La question éthique des cadeaux et de la redevabilité a aussi été évoquée lors d’au moins quatre entretiens, à propos de dons de produits de la chasse et de la pêche par exemple. Pour Lou, thérapeute, la réciprocité dans la relation est cruciale au développement d’une alliance. Les psychiatres ont semblé être moins aux prises avec ce genre de dilemmes éthiques, sans doute en raison de la nature différente de leur travail et du fait qu’elles y séjournent moins longtemps. Elles utiliseraient même parfois la proximité du groupe à leur avantage : « quand je suis plusieurs membres de la même famille, ou que quelqu'un va parler de l'histoire d'un autre patient, finalement, avec le temps, on finit par comprendre un peu c'est quoi les liens. Mais ça prend je crois une dizaine d'années ou plus pour mieux comprendre et s'adapter » (Jade, psychiatre).
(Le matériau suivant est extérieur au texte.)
/-- R180 to R185, R199. -/
def Obligations.SchedulerCommands : Prop :=
  (∀ (a : Agent) (p : Nat) (s : State), p < 8 → s.accessFenced a (some 3) = false → s.agentPart a = p → s.sch.argRsv.contains p = false →
    let j := s.fld .SCH_P_ARG 9 0 p
    let ended (code : Nat) (t : State) : Prop := t.resp.err = false ∧ t.fld .SCH_P_RESULT 23 16 p = code ∧ t.bit .SCH_P_RESULT (if code = 0 then 31 else 30) p = true
    (∀ f, (s.usedJobs.filter (fun j => s.jobOwner j == p)).length < (s.part p).jobContexts →
      f < 1024 → s.jobState f = ctxFree → (∀ k, k < f → s.jobState k ≠ ctxFree) →
      Completes (.allocCtx a p 0) s fun t => ended 0 t ∧ t.fld .SCH_P_RESULT 9 0 p = f ∧ t.jobState f = ctxSetup ∧ t.jobOwner f = p ∧
        t.rd .SCH_FREE_CTX = (s.rd .SCH_FREE_CTX - 1) % 2 ^ 32 ∧ (∀ k w, k ≠ f → t.rd .SCH_CTX k w = s.rd .SCH_CTX k w) ∧
        Within [.SCH_P_CMD, .SCH_CTX, .SCH_FREE_CTX, .SCH_P_RESULT] [.resp] s t) ∧
    ((s.part p).jobContexts ≤ (s.usedJobs.filter (fun j => s.jobOwner j == p)).length →
      Completes (.allocCtx a p 0) s fun t => ended 1 t ∧ Within [.SCH_P_CMD, .SCH_P_RESULT] [.resp] s t) ∧
    (s.jobState j = ctxFree ∨ s.jobOwner j = p →
      (s.jobState j = ctxSetup →
        let u := s.respOk.wr .SCH_P_CMD 2 p
        (u.admission j = 0 → Completes (.admitCtx a p 0) s fun t => ended 0 t ∧ t.jobState j = ctxReady ∧ t.fld .SCH_CTX 31 24 j 1 = 0 ∧
          (∀ n, n < 64 → s.jobPlan j = some n → t.bit .UPD_PLAN_STATUS 29 n = true ∧ t.fld .UPD_PLAN_JOB 9 0 n = j)) ∧
        (u.admission j ≠ 0 → Completes (.admitCtx a p 0) s fun t => ended (u.admission j) t ∧ t.jobState j = ctxSetup ∧
          t.fld .SCH_CTX 31 24 j 1 = u.admission j ∧ Within [.SCH_P_CMD, .SCH_CTX, .SCH_P_RESULT] [.resp] s t)) ∧
      (s.jobState j ≠ ctxSetup → Completes (.admitCtx a p 0) s fun t => ended 9 t ∧ Within [.SCH_P_CMD, .SCH_P_RESULT] [.resp] s t) ∧
      (s.jobState j = ctxRunning → Completes (.hold a p 0) s fun t => ended 0 t ∧ t.job j = { s.job j with holdReq := true } ∧
        (∀ k, k ≠ j → t.job k = s.job k) ∧ Within [.SCH_P_CMD, .SCH_P_RESULT] [.resp, .sch] s t) ∧
      (s.jobState j ≠ ctxRunning → Completes (.hold a p 0) s fun t => ended 9 t ∧ Within [.SCH_P_CMD, .SCH_P_RESULT] [.resp] s t) ∧
      (s.jobState j = ctxStopped → Completes (.resume a p 0) s fun t => ended 0 t ∧ t.jobState j = ctxPreempted) ∧
      (s.jobState j ≠ ctxStopped → Completes (.resume a p 0) s fun t => ended 9 t ∧ Within [.SCH_P_CMD, .SCH_P_RESULT] [.resp] s t) ∧
      (s.jobState j ≠ ctxFree → Completes (.freeCtx a p 0) s fun t => ended 0 t ∧ t.jobState j = ctxFree ∧ (∀ k, k < 16 → t.rd .SCH_CTX j k = 0) ∧
        t.rd .SCH_FREE_CTX = (s.rd .SCH_FREE_CTX + 1) % 2 ^ 32) ∧
      (s.jobState j = ctxFree → Completes (.freeCtx a p 0) s fun t => ended 9 t ∧ Within [.SCH_P_CMD, .SCH_P_RESULT] [.resp] s t)) ∧
    (s.jobState j ≠ ctxFree → s.jobOwner j ≠ p → ∀ c ∈ [Instr.admitCtx a p 0, .hold a p 0, .resume a p 0, .freeCtx a p 0],
      Completes c s fun t => ended 8 t ∧ Within [.SCH_P_CMD, .SCH_P_RESULT] [.resp] s t)) ∧
  (∀ (a : Agent) (p rsv : Nat) (s : State), p < 8 → s.accessFenced a (some 3) = false → s.agentPart a = p → rsv ≠ 0 ∨ s.sch.argRsv.contains p = true →
    ∀ c ∈ [Instr.allocCtx a p rsv, .admitCtx a p rsv, .hold a p rsv, .resume a p rsv, .freeCtx a p rsv],
      Completes c s fun t => t.resp.err = false ∧ t.fld .SCH_P_RESULT 23 16 p = 8 ∧ t.bit .SCH_P_RESULT 30 p = true ∧
        Within [.SCH_P_CMD, .SCH_P_RESULT] [.resp] s t) ∧
  (∀ (a : Agent) (p rsv j : Nat) (s : State), s.accessFenced a (some 3) = false → s.agentPart a ≠ p →
    ∀ c ∈ [Instr.allocCtx a p rsv, .admitCtx a p rsv, .hold a p rsv, .resume a p rsv, .freeCtx a p rsv, .schedulerDoorbell a p j],
      Completes c s fun t => t.resp.err = true ∧ Within recordRegs [.resp, .flt, .deep] s t ∧
        Recorded s t { cls := 0x02, part := s.agentPart a, source := a.code }) ∧
  (∀ (a : Agent) (p j : Nat) (s : State), p < 8 → s.accessFenced a (some 3) = false → s.agentPart a = p →
    (s.jobState j = ctxFree ∨ s.jobOwner j ≠ p → Completes (.schedulerDoorbell a p j) s fun t => t.resp.err = false ∧
      Within recordRegs [.resp, .flt, .deep] s t ∧ Recorded s t { cls := 0x02, part := s.agentPart a, source := a.code, context := j }) ∧
    (j < 1024 → s.jobState j ≠ ctxFree → s.jobOwner j = p → s.jobClass j ≠ 0 ∨ s.bit .SCH_CTX 31 j 12 = true →
      (∀ i, i < s.jobGang j → s.asleep [(s.tailAddr j i, 4), (s.headAddr j i, 4)] = []) → (s.job j).pos.length = s.jobGang j →
      ∀ v : Nat → Nat, (∀ i, i < s.jobGang j → (s.jobTail j i).1 = some (v i)) →
      Completes (.schedulerDoorbell a p j) s fun t => t.resp.err = false ∧ Within [.TILE_STATUS] [.resp, .sch] s t ∧
        ∀ i, i < s.jobGang j → t.gangPos j i = { s.gangPos j i with tail := v i }))

/-- R184, R187 to R194. -/
def Obligations.SchedulerPlacement : Prop :=
  (∀ (j : Nat) (s : State), j < 1024 →
    let ls := s.candidates j
    let ts := ls.map (fun l => (s.physOf l).getD 0)
    (s.jobWaits j = true → s.placedLater j = false → s.jobGang j ≤ ls.length → (∀ t ∈ ts, s.inWay j t = []) →
      Completes (.jobPlace j) s fun t => t.jobState j = ctxRunning ∧ t.jobPlaced j = maskOf ls % 2 ^ 64 ∧ t.fld .SCH_CTX 31 16 j 11 = 0 ∧
        (t.job j).slice = s.sliceUs j ∧ (t.job j).sliceAt = s.now ∧ SameMemory s t) ∧
    (s.jobWaits j = true → s.placedLater j = false → s.jobGang j ≤ ls.length → (∃ t ∈ ts, s.inWay j t ≠ []) →
      Completes (.jobPlace j) s fun t => Within [] [.sch] s t ∧ (∀ x ∈ ts, ∀ k ∈ s.inWay j x,
        if s.jobClass j = 0 ∧ s.jobOwner k ≠ s.jobOwner j then x ∈ (t.job k).parkFor else (t.job k).displaced = true)) ∧
    (s.jobWaits j = false ∨ s.placedLater j = true ∨ ls.length < s.jobGang j → Completes (.jobPlace j) s fun t => t = s) ∧
    (let c := s.job j
     (s.jobState j = ctxRunning → s.jobClass j ≠ 0 → c.sliceAt + c.slice * 1000 ≤ s.now →
       Completes (.sliceEnd j) s fun t => (t.job j).sliceEnded = some (c.sliceEnded.getD (c.sliceAt + c.slice * 1000)) ∧
         (c.displaced = true → (t.job j).displaced = true) ∧ Within [] [.sch] s t) ∧
     (s.jobState j ≠ ctxRunning ∨ s.jobClass j = 0 ∨ s.now < c.sliceAt + c.slice * 1000 → Completes (.sliceEnd j) s fun t => t = s)) ∧
    (s.jobState j = ctxRunning → (s.job j).saving = none → (s.job j).restoring = false → (s.job j).displaced = true ∨ (s.job j).holdReq = true →
      ((∀ x ∈ s.tilesOf j, s.atCheapFor j x = true) → Completes (.switchAtCheap j) s fun t =>
        (t.job j).saving = some (if (s.job j).holdReq then .stopped else .preempted) ∧ t.jobState j = ctxRunning ∧ SameMemory s t) ∧
      ((∃ x ∈ s.tilesOf j, s.atCheapFor j x = false) → Completes (.switchAtCheap j) s fun t => t = s)) ∧
    (s.jobState j = ctxRunning → (s.job j).saving = none → (s.job j).restoring = false → (s.job j).displaced = false → (s.job j).holdReq = false →
      s.lentTiles j ≠ [] → (∀ x ∈ s.lentTiles j, s.atCheapPoint x = true) →
      Completes (.switchAtCheap j) s fun t => t.jobState j = ctxParked ∧ SameMemory s t) ∧
    ((s.job j).saving = none → Completes (.liveSaveDone j) s fun t => t = s) ∧
    (∀ dest, (s.job j).saving = some dest → (∃ g ∈ (s.job j).pos, s.jobSaveKib j * 1024 < rangesBytes g.ranges) →
      Completes (.liveSaveDone j) s fun t => t.jobState j = ctxStopped ∧ t.fld .SCH_CTX 23 16 j 1 = 2 ∧ SameMemory s t) ∧
    (∀ dest u, (s.job j).saving = some dest → (∀ g ∈ (s.job j).pos, rangesBytes g.ranges ≤ s.jobSaveKib j * 1024) →
      let ms := (List.range (s.jobGang j)).flatMap (s.positionMoves j)
      s.asleep (movedRanges ms) = [] → s.moveRanges (s.schAgent j) ms = (0, u) →
      Completes (.liveSaveDone j) s fun t => t.jobState j = (if dest = .stopped then ctxStopped else ctxPreempted) ∧
        (t.job j).saving = none ∧ (t.job j).saved = true ∧ (∀ x, t.getByte x = u.getByte x)) ∧
    ((s.job j).restoring = false → Completes (.liveRestoreDone j) s fun t => t = s) ∧
    (∀ u, (s.job j).restoring = true →
      let ms := ((s.job j).needRestore.flatMap (s.positionMoves j)).map (fun x => (x.2.1, x.1, x.2.2))
      s.asleep (movedRanges ms) = [] → (∀ x ∈ ms, s.checksOk x.1 x.2.2 = true) → s.moveRanges (s.schAgent j) ms = (0, u) →
      Completes (.liveRestoreDone j) s fun t => (t.job j).restoring = false ∧ (∀ x, t.getByte x = u.getByte x)) ∧
    (s.jobClass j = 0 → s.bit .SCH_CTX 31 j 12 = true → s.admitted j = true →
      Completes (.rtParkRequest j) s fun t => Within [] [.sch] s t ∧
        ∀ l x k, l ∈ bitsSet 64 (if s.jobState j = ctxRunning then s.jobPlaced j else s.jobAllowed j) → s.physOf l = some x →
          k ∈ s.tileJobs x → s.jobOwner k ≠ s.jobOwner j → s.jobState k = ctxRunning → x ∈ (t.job k).parkFor) ∧
    (s.jobClass j ≠ 0 ∨ s.bit .SCH_CTX 31 j 12 = false ∨ s.admitted j = false → Completes (.rtParkRequest j) s fun t => t = s) ∧
    (s.jobClass j = 0 → s.bit .SCH_CTX 31 j 12 = true → s.admitted j = true → s.periodDue j = true →
      ((s.job j).released = true → Completes (.rtRelease j) s fun t => t = s) ∧
      (s.jobState j = ctxRunning → (s.job j).released = false → (s.job j).working = false → s.rtTilesReady j = true →
        Completes (.rtRelease j) s fun t => (t.job j).working = true ∧ (t.job j).released = false ∧ Within [.TILE_STATUS] [.sch] s t) ∧
      (s.jobState j = ctxRunning → (s.job j).released = false → (s.job j).working = true ∨ s.rtTilesReady j = false →
        Completes (.rtRelease j) s fun t => (t.job j).released = true ∧
          t.fld .SCH_CTX 31 16 j 13 = (s.fld .SCH_CTX 31 16 j 13 + 1) % 2 ^ 16 ∧ t.bit .SCH_P_EVENT 0 (s.jobOwner j) = true ∧
          Within [.SCH_CTX, .SCH_P_EVENT] [.sch] s t)) ∧
    (s.jobClass j ≠ 0 ∨ s.bit .SCH_CTX 31 j 12 = false ∨ s.admitted j = false ∨ s.periodDue j = false → Completes (.rtRelease j) s fun t => t = s)) ∧
  (∀ (t : Nat) (c : NextCmd) (s : State), t < 68 → s.nextCmd t = some c → opcodeOf c.words = 8 →
    (s.readAs (s.tileAgent t c.job) (s.slotAddr c.job c.pos c.slot) 64).1.isSome = true → (∀ d ∈ (s.run t).running, d.done = true) →
    (s.Startable t c → s.cheapCheck t c = 0 → s.headAddr c.job c.pos < deepBase → wfld c.words 2 31 31 = 0 ∨ s.jobClass c.job ≠ 0 →
      Completes (.cheap t) s fun u => Finished s u t c.words ∧ SameMemoryBut (s.headAddr c.job c.pos) 4 s u ∧
        (c.pos < (s.job c.job).pos.length → (u.gangPos c.job c.pos).ranges = cheapRanges c.words ∧ (u.gangPos c.job c.pos).atCheap = true)) ∧
    (headerOk c.words = false ∨ s.cheapCheck t c = 1 → Completes (.cheap t) s fun u => CommandFailed s u t c.job c.slot c.words 1 ∧ SameMemory s u) ∧
    (headerOk c.words = true → s.cheapCheck t c = 2 → Completes (.cheap t) s fun u => CommandFailed s u t c.job c.slot c.words 2 ∧ SameMemory s u)) ∧
  (∀ (t j : Nat) (s : State), (s.run t).ctx = some j → j < 1024 →
    (s.jobState j = ctxRunning ∨ s.jobState j = ctxParked → 800 < s.tileSpan t →
      Completes (.spanWatchdog t) s fun u => u.jobState j = ctxStopped ∧ u.fld .SCH_CTX 23 16 j 1 = 9 ∧
        (∃ r ∈ u.flt.ring, r.fault.cls = 0x10 ∧ r.fault.source = t ∧ r.fault.detail = 9 ∧ r.fault.context = j ∧ r.fault.tag = (s.gangPos j (s.run t).pos).cheapId)) ∧
    (s.tileSpan t ≤ 800 → Completes (.spanWatchdog t) s fun u => u = s))
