/-! ### setByte -/

@[simp] theorem State.setByte_pending (s : State) (a : Nat) (b : Byte) : (s.setByte a b).pending = s.pending := by rfl
@[simp] theorem State.setByte_now (s : State) (a : Nat) (b : Byte) : (s.setByte a b).now = s.now := by rfl
@[simp] theorem State.setByte_free (s : State) (a : Nat) (b : Byte) : (s.setByte a b).free = s.free := by rfl
@[simp] theorem State.setByte_csr (s : State) (a : Nat) (b : Byte) : (s.setByte a b).csr = s.csr := by rfl
@[simp] theorem State.setByte_badCheck (s : State) (a : Nat) (b : Byte) : (s.setByte a b).badCheck = s.badCheck := by rfl
@[simp] theorem State.setByte_badWord (s : State) (a : Nat) (b : Byte) : (s.setByte a b).badWord = s.badWord := by rfl
@[simp] theorem State.setByte_resp (s : State) (a : Nat) (b : Byte) : (s.setByte a b).resp = s.resp := by rfl
@[simp] theorem State.setByte_heldRead (s : State) (a : Nat) (b : Byte) : (s.setByte a b).heldRead = s.heldRead := by rfl
@[simp] theorem State.setByte_heldWrite (s : State) (a : Nat) (b : Byte) : (s.setByte a b).heldWrite = s.heldWrite := by rfl
@[simp] theorem State.setByte_recSel (s : State) (a : Nat) (b : Byte) : (s.setByte a b).recSel = s.recSel := by rfl
@[simp] theorem State.setByte_isS (s : State) (a : Nat) (b : Byte) : (s.setByte a b).isS = s.isS := by rfl
@[simp] theorem State.setByte_pulses (s : State) (a : Nat) (b : Byte) : (s.setByte a b).pulses = s.pulses := by rfl
@[simp] theorem State.setByte_pins (s : State) (a : Nat) (b : Byte) : (s.setByte a b).pins = s.pins := by rfl
@[simp] theorem State.setByte_boot (s : State) (a : Nat) (b : Byte) : (s.setByte a b).boot = s.boot := by rfl
@[simp] theorem State.setByte_spl (s : State) (a : Nat) (b : Byte) : (s.setByte a b).spl = s.spl := by rfl
@[simp] theorem State.setByte_flt (s : State) (a : Nat) (b : Byte) : (s.setByte a b).flt = s.flt := by rfl
@[simp] theorem State.setByte_time (s : State) (a : Nat) (b : Byte) : (s.setByte a b).time = s.time := by rfl
@[simp] theorem State.setByte_wb (s : State) (a : Nat) (b : Byte) : (s.setByte a b).wb = s.wb := by rfl
@[simp] theorem State.setByte_bank (s : State) (a : Nat) (b : Byte) : (s.setByte a b).bank = s.bank := by rfl
@[simp] theorem State.setByte_hdw (s : State) (a : Nat) (b : Byte) : (s.setByte a b).hdw = s.hdw := by rfl
@[simp] theorem State.setByte_curves (s : State) (a : Nat) (b : Byte) : (s.setByte a b).curves = s.curves := by rfl
@[simp] theorem State.setByte_pwr (s : State) (a : Nat) (b : Byte) : (s.setByte a b).pwr = s.pwr := by rfl
@[simp] theorem State.setByte_sch (s : State) (a : Nat) (b : Byte) : (s.setByte a b).sch = s.sch := by rfl
@[simp] theorem State.setByte_upool (s : State) (a : Nat) (b : Byte) : (s.setByte a b).upool = s.upool := by rfl
@[simp] theorem State.setByte_deep (s : State) (a : Nat) (b : Byte) : (s.setByte a b).deep = s.deep := by rfl
@[simp] theorem State.setByte_upd (s : State) (a : Nat) (b : Byte) : (s.setByte a b).upd = s.upd := by rfl
@[simp] theorem State.setByte_sqe (s : State) (a : Nat) (b : Byte) : (s.setByte a b).sqe = s.sqe := by rfl
@[simp] theorem State.setByte_sns (s : State) (a : Nat) (b : Byte) : (s.setByte a b).sns = s.sns := by rfl
@[simp] theorem State.setByte_xw (s : State) (a : Nat) (b : Byte) : (s.setByte a b).xw = s.xw := by rfl
@[simp] theorem State.setByte_veer (s : State) (a : Nat) (b : Byte) : (s.setByte a b).veer = s.veer := by rfl
@[simp] theorem State.setByte_brz (s : State) (a : Nat) (b : Byte) : (s.setByte a b).brz = s.brz := by rfl
@[simp] theorem State.setByte_wl (s : State) (a : Nat) (b : Byte) : (s.setByte a b).wl = s.wl := by rfl
@[simp] theorem State.setByte_net (s : State) (a : Nat) (b : Byte) : (s.setByte a b).net = s.net := by rfl
@[simp] theorem State.setByte_hp (s : State) (a : Nat) (b : Byte) : (s.setByte a b).hp = s.hp := by rfl

/-! ### mirror -/

@[simp] theorem State.mirror_pending (s : State) : (s.mirror).pending = s.pending := by rfl
@[simp] theorem State.mirror_now (s : State) : (s.mirror).now = s.now := by rfl
@[simp] theorem State.mirror_free (s : State) : (s.mirror).free = s.free := by rfl
@[simp] theorem State.mirror_csr (s : State) : (s.mirror).csr = s.csr := by rfl
@[simp] theorem State.mirror_mem (s : State) : (s.mirror).mem = s.mem := by rfl
@[simp] theorem State.mirror_badCheck (s : State) : (s.mirror).badCheck = s.badCheck := by rfl
@[simp] theorem State.mirror_badWord (s : State) : (s.mirror).badWord = s.badWord := by rfl
@[simp] theorem State.mirror_resp (s : State) : (s.mirror).resp = s.resp := by rfl
@[simp] theorem State.mirror_heldRead (s : State) : (s.mirror).heldRead = s.heldRead := by rfl
@[simp] theorem State.mirror_heldWrite (s : State) : (s.mirror).heldWrite = s.heldWrite := by rfl
@[simp] theorem State.mirror_recSel (s : State) : (s.mirror).recSel = s.recSel := by rfl
@[simp] theorem State.mirror_isS (s : State) : (s.mirror).isS = s.isS := by rfl
@[simp] theorem State.mirror_pulses (s : State) : (s.mirror).pulses = s.pulses := by rfl
@[simp] theorem State.mirror_pins (s : State) : (s.mirror).pins = s.pins := by rfl
@[simp] theorem State.mirror_spl (s : State) : (s.mirror).spl = s.spl := by rfl
@[simp] theorem State.mirror_flt (s : State) : (s.mirror).flt = s.flt := by rfl
@[simp] theorem State.mirror_time (s : State) : (s.mirror).time = s.time := by rfl
@[simp] theorem State.mirror_wb (s : State) : (s.mirror).wb = s.wb := by rfl
@[simp] theorem State.mirror_bank (s : State) : (s.mirror).bank = s.bank := by rfl
@[simp] theorem State.mirror_hdw (s : State) : (s.mirror).hdw = s.hdw := by rfl
@[simp] theorem State.mirror_curves (s : State) : (s.mirror).curves = s.curves := by rfl
@[simp] theorem State.mirror_pwr (s : State) : (s.mirror).pwr = s.pwr := by rfl
@[simp] theorem State.mirror_sch (s : State) : (s.mirror).sch = s.sch := by rfl
@[simp] theorem State.mirror_upool (s : State) : (s.mirror).upool = s.upool := by rfl
@[simp] theorem State.mirror_deep (s : State) : (s.mirror).deep = s.deep := by rfl
@[simp] theorem State.mirror_upd (s : State) : (s.mirror).upd = s.upd := by rfl
@[simp] theorem State.mirror_sqe (s : State) : (s.mirror).sqe = s.sqe := by rfl
@[simp] theorem State.mirror_sns (s : State) : (s.mirror).sns = s.sns := by rfl
@[simp] theorem State.mirror_xw (s : State) : (s.mirror).xw = s.xw := by rfl
@[simp] theorem State.mirror_veer (s : State) : (s.mirror).veer = s.veer := by rfl
@[simp] theorem State.mirror_brz (s : State) : (s.mirror).brz = s.brz := by rfl
@[simp] theorem State.mirror_wl (s : State) : (s.mirror).wl = s.wl := by rfl
@[simp] theorem State.mirror_net (s : State) : (s.mirror).net = s.net := by rfl
@[simp] theorem State.mirror_hp (s : State) : (s.mirror).hp = s.hp := by rfl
La distance professionnelle serait donc pratiquement impossible à maintenir. Espérance me racontait qu’elle recevait souvent des enfants à la maison de transit pour jouer, ce qui serait mal perçu par certains, car cela affecterait la distance professionnelle avec d’éventuels clients issus de ces familles. À ces objections, elle répond « tu travailles, tu travailles, mais tu veux vivre aussi… une retraite [c’est] lourd ça… ». Selon elle :

Les thérapeutes, on ne sera jamais vraiment intégré. On est un peu à part, tout en étant un peu là… On voit au moins quelqu’un dans chaque maison… Un jour je vais sortir mes poubelles et un monsieur me dit ʺje vais me suicider comme mes trois frères. ʺ Donc, si je vais sortir mes poubelles et quelqu’un risque de venir me dire ça, là est-ce que j’ai envie le samedi et le dimanche d’être là-dedans ? … Et quand c’est hors du contexte comme ça, ce monsieur-là, parfois il entre [dans mon domicile] et il rentre et me dit … ʺest-ce normal que je pense tout le temps à l’abus que j’ai eu quand j’avais six ans ? ʺ. Et il vient parce que je suis la psychologue, et je lui dis ʺ, mais venez me voir à mon bureau ! ʺ … Mais il ne vient jamais au rendez-vous… C’est spontané, mais c’est ça, c’est se dire que si je sors de la maison, c’est du travail… (Espérance, psychologue).

Plusieurs psychologues m’ont confié se sentir un peu à part, en comparaison aux autres travailleurs allochtones (enseignants et infirmières) en raison de la nature de leur travail. En effet, le soutien psychique implique une relation mais aussi une certaine distance entre les acteurs et un important degré d’intimité et de confiance. De plus, il s’agit d’un travail fondamentalement solitaire. De ce fait, l’intégration dans le groupe est difficile pour les travailleuses. Pour certaines, elle n’est pas nécessairement souhaitable ou au moins, présente de nombreux écueils.